Oh, one thing about blacks -- they can actually be quite tricky. When I was taking a historical costume class our instructor mentioned how difficult blacks can be - particularly matching black. They either have a green or red undercast, which can be noticed as the garment fades or comes under strong lights and if you are building costumes it's best to make sure they come from the same manufacturer/dye lot. I'm not sure if the same applied in the time frame you were discussing - but it's a caveat emptor sort of thing.

Gatepost productions said...

Which all goes to convince me that I am right in sticking to black and white with my artwork.

The 'values' I use are a deceit, for in reality they are merely a variance in thickness of the black line, and not shades of grey.

The best bits are always the white ... the bits I don't draw on.

A really interesting post; thank you.

Physiocrat said...

Turmeric is a golden yellow and impossible to wash off.

Fr Ray Blake said...

Physiocrat, Tumeric again came along the silk road from the East and therefore was expensive, as was cinnabar which was used for vermillion, which was the red for "rubrics", I think.

Doing the red was expensive!

Physiocrat said...

Cinnabar is a pigment used for paints. It is mercury oxide and very toxic.

John Nolan said...

In the Sarum Use red seems to have been the default colour (most Sundays) which explains why the vestments in the V&A collection are mostly of that hue.

LizzieD said...

Not quite, Physiocrat, cinnabar is mercuric sulphide,(chemical formula HgS) which is possibly toxic if inhaled/ingested.
Father, I think vermilion was used for the rubrics, but also red lead which was known as minium could be used - in fact it was the extensive use of this latter colour that gave rise to the name "miniatures" (not the fact that they were small illustrations.)
Very interesting post!

Fr Ray Blake said...

LizzieD,
I had forgotten about red lead, you are right of course, hence its early and frequent use.
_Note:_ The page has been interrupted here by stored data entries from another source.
/-- A bank: EMPTY holds no items; a bank with items is UNCHECKED or VALID (R164). -/
inductive Bank
  | empty
  | unchecked (items : BankItems)
  | valid (items : BankItems)
deriving DecidableEq, Repr

/-! ### Track Unit (chapter 1) -/

/-- An eye's accepted level (R8). -/
inductive EyeAccepted | unknown | clear | blocked
deriving DecidableEq, Repr

/-- An eye filter (R8). -/
structure EyeFilter where
  accepted  : EyeAccepted
  candidate : EyeLevel
  count     : Nat
  first     : Position
deriving DecidableEq, Repr

/-- An eye's occupant (R9); a board is named by its sequence number. -/
inductive Occupant | none | board (seq : Nat) | untracked | ignored
deriving DecidableEq, Repr

/-- The geometry group (R5). -/
structure Geometry where
  trim      : Nat
  pFlux     : Nat
  pNozzle   : Nat
  ph1       : Nat
  ph2       : Nat
  ph3       : Nat
  pGate     : Nat
  pWave     : Nat
  wMargin   : Nat
  pExit     : Nat
  tolerance : Nat
deriving DecidableEq, Repr

/-- An identity: its characters (R24). -/
abbrev Identity := List Byte

inductive Phase | entering | inTrack | atExit
deriving DecidableEq, Repr

inductive FluxStatus | notYet | spraying | ok | deficient
deriving DecidableEq, Repr

inductive GateDecision | pending | solder | dry
deriving DecidableEq, Repr

/-- The DRY reasons, in the order of the checks of R89. -/
inductive DryReason
  | unrequested | boardSize | waveUnavailable | fluxDeficient | thermalUnknown | tooCold | tooHot | soakShort
deriving DecidableEq, Repr

inductive WaveResult | notYet | waved | partialWave | interrupted | dryClean | dryContacted
deriving DecidableEq, Repr

/-- The marks of a board, in the order of R17. -/
structure Marks where
  unrequested      : Bool
  lengthOut        : Bool
  tankEmpty        : Bool
  sprayInhibited   : Bool
  lowPressure      : Bool
  thermalUncertain : Bool
  stalled          : Bool
deriving DecidableEq, Repr

/-- A board record (R17). -/
structure BoardRecord where
  slot        : Nat
  seq         : Nat
  identity    : Option Identity
  bank        : BankId
  lead        : Position
  length      : Option Nat
  phase       : Phase
  fluxStatus  : FluxStatus
  fluxDose    : Nat
  countedDose : Nat
  estimate    : Nat
  soak        : Nat
  peak        : Nat
  decision    : GateDecision
  dryReason   : Option DryReason
  gateEst     : Option Nat
  waveResult  : WaveResult
  marks       : Marks
deriving DecidableEq, Repr

inductive ExitOutcome | normal | lost | cleared
deriving DecidableEq, Repr

/-- An exit record (R22). -/
structure ExitRecord where
  seq         : Nat
  identity    : Option Identity
  bank        : BankId
  length      : Option Nat
  fluxStatus  : FluxStatus
  fluxDose    : Nat
  countedDose : Nat
  gateEst     : Option Nat
  soak        : Nat
  decision    : GateDecision
  dryReason   : Option DryReason
  waveResult  : WaveResult
  marks       : Marks
  outcome     : ExitOutcome
  stamp       : RunClock
deriving DecidableEq, Repr

/-- The causes TRK holds TRACK_MISMATCH through (R21). -/
structure MismatchCauses where
  entryBlocked  : Bool
  exitUntracked : Bool
  boardLost     : Bool
deriving DecidableEq, Repr

/-- The Track Unit. `exitLog` is the FIFO of up to 32 exit records, oldest first (R22). `removed` is the
model's own note of the records that TAKE_EXIT_RECORD has removed from it, the latest one of each sequence number: they are in the
log no more, and no command reads them. (Assumption 34, DESIGN CHOICE.) -/
structure Trk where
  rawIndex      : PulseIndex
  position      : Position
  windowCount   : Nat
  measuredSpeed : Nat
  speedTimer    : Timer
  stallTimer    : Timer
  stallPresent  : Bool
  geometry      : Geometry
  idRequired    : Bool
  entryEye      : EyeFilter
  exitEye       : EyeFilter
  entryOcc      : Occupant
  exitOcc       : Occupant
  gapRef        : Option Position
  nextSeq       : Nat
  table         : List BoardRecord
  exitLog       : List ExitRecord
  removed       : List ExitRecord
  identities    : List Identity
  mismatch      : MismatchCauses
  trackUnknown  : Bool
  ready         : Bool
deriving DecidableEq, Repr

/-! ### Signal Acquisition Unit (chapter 2) -/

inductive ChannelState | initial | good | suspect | faulted
deriving DecidableEq, Repr

/-- A channel record (R28). `hadGood` says whether the channel has had a good sample since the last reset (R105). -/
structure ChannelRec where
  value    : Nat
  state    : ChannelState
  badRun   : Nat
  goodRun  : Nat
  forced   : Option Nat
  lastCode : Code
  hadGood  : Bool
deriving DecidableEq, Repr

/-- The scaling and window items of a channel (R31). -/
structure ChannelItems where
  gain   : Nat
  offset : Int
  low    : Nat
  high   : Nat
deriving DecidableEq, Repr

/-- A contact record (R37); the reported level is the forced level while one is present, else the accepted one. -/
structure ContactRec where
  accepted : ContactLevel
  count    : Nat
  forced   : Option ContactLevel
deriving DecidableEq, Repr

/-- The Signal Acquisition Unit. The converter converts `converting`, with the rest of the priority pair in `pairLeft` and
the rest of the regular pass in `passLeft` (R29). -/
structure Saq where
  channels      : Vector ChannelRec 10
  items         : Vector ChannelItems 10
  converting    : Option Channel
  pairLeft      : List Channel
  passLeft      : List Channel
  passTimer     : Timer
  priorityTimer : Timer
  contacts      : Vector ContactRec 10
  contactTimer  : Timer
deriving DecidableEq, Repr

/-! ### Flux Controller (chapter 3) -/

inductive CellOutcome | off | sprayed | inhibited | held | empty
deriving DecidableEq, Repr

inductive Valve | opened | closed
deriving DecidableEq, Repr

inductive Tank | t0 | t1
deriving DecidableEq, Repr

/-- The Flux Controller. `mode` and `sprayInhibit` are the line mode and the state of the SPRAY inhibit that FLX took last:
a cell applied before a change is taken is applied with the old state (R54). -/
structure Flx where
  mode          : LineMode
  sprayInhibit  : Bool
  board         : Option Nat
  cell          : Nat
  action        : Fin 8
  outcome       : CellOutcome
  valve         : Valve
  amounts       : Pair Nat
  activeTank    : Tank
  failedDraw    : Bool
  pressureLow   : Nat
  tankLow       : Bool
  supplyEmpty   : Bool
  pressureCond  : Bool
  lowThreshold  : Nat
  pressureMin   : Nat
deriving DecidableEq, Repr

/-! ### Zone Controller (chapter 4) -/

/-- A zone record (R64), with the zone's ZONE_OVERTEMP condition and its heater output. -/
structure ZoneRec where
  state      : ZoneState
  setpoint   : Nat
  band       : Nat
  temp       : Nat
  tempState  : ReportedState
  integral   : Nat
  computed   : Nat
  applied    : Nat
  readyCount : Nat
  outCount   : Nat
  armed      : Bool
  overtemp   : Bool
  output     : Bool
deriving DecidableEq, Repr

/-- The Zone Controller, with the items of R65. `preheatInhibit` is the state of the PREHEAT inhibit that ZNC took last: a
sample taken before a change is handled under the old state (R75). -/
structure Znc where
  preheatInhibit : Bool
  zones          : PerZone ZoneRec
  windowTimer    : Timer
  kp             : PerZone Nat
  ki             : PerZone Nat
  margin         : Nat
deriving DecidableEq, Repr

/-! ### Pot Controller (chapter 6) -/

/-- The pot record (R97), with the POT_OVERTEMP condition and the heater output. -/
structure PotRec where
  state      : PotState
  setpoint   : Nat
  band       : Nat
  temp       : Nat
  tempState  : ReportedState
  integral   : Nat
  computed   : Nat
  applied    : Nat
  readyCount : Nat
  outCount   : Nat
  armed      : Bool
  overtemp   : Bool
  output     : Bool
deriving DecidableEq, Repr

/-- The machine configuration items of R98, R105 and R107. -/
structure PotItems where
  kp           : Nat
  ki           : Nat
  margin       : Nat
  pumpSafe     : Nat
  holdEnabled  : Bool
  holdSetpoint : Nat
  alpha        : Nat
  tRef         : Nat
  dPump        : Nat
  levelMin     : Nat
  feedOn       : Nat
  feedOff      : Nat
  levelMax     : Nat
  budget       : Nat
deriving DecidableEq, Repr

inductive LevelValidity | valid | unknown
deriving DecidableEq, Repr

inductive WaveTarget | off | wave | dip
deriving DecidableEq, Repr

/-- An entry of the wave schedule (R112). -/
structure ScheduleEntry where
  seq      : Nat
  bank     : BankId
  decision : GateDecision
deriving DecidableEq, Repr

/-- The causes of PUMP_FAULT (R118). -/
structure PumpCauses where
  rise : Bool
  run  : Bool
deriving DecidableEq, Repr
Brazilwood became a plentiful supply of "red", apparently it was the wood that gave its name to the country, not the otherway round.

Mike Cliffson said...

As a boy , having a tree with oakapples, or galls, handy, I tried making my own ink (with modern coppersalts as well!), timeconsuming and no better (but no worse) than (50s quitepostwar,primary) school ink.Did they use oak galls for dyes and paints as well? They're horrible tricksy things on account of natural variation,fruit to fruit, maturity, species and variety, weather conditions in the growing season, anything organic is like that, the active ingredient you're after can be shown by chenmical analysis to vary by orders of magnitude.

O by the way, reading BERNAL DIAZ DEL CASTILLO's account of the Conquest of mexico in which he took part, the conquistadores were fooled , or fooled themselves, by the small sacks of small dead insects in Monteczuma's treasuries,along with gold, undoubtedly cochineal - and they imagined/were fobbed off with the idea, that the most civic and pious mexican citizens with no better tribute nonetheles caught and saved their own body lice for their dread sovereign.
There's a moral or two there somewhere.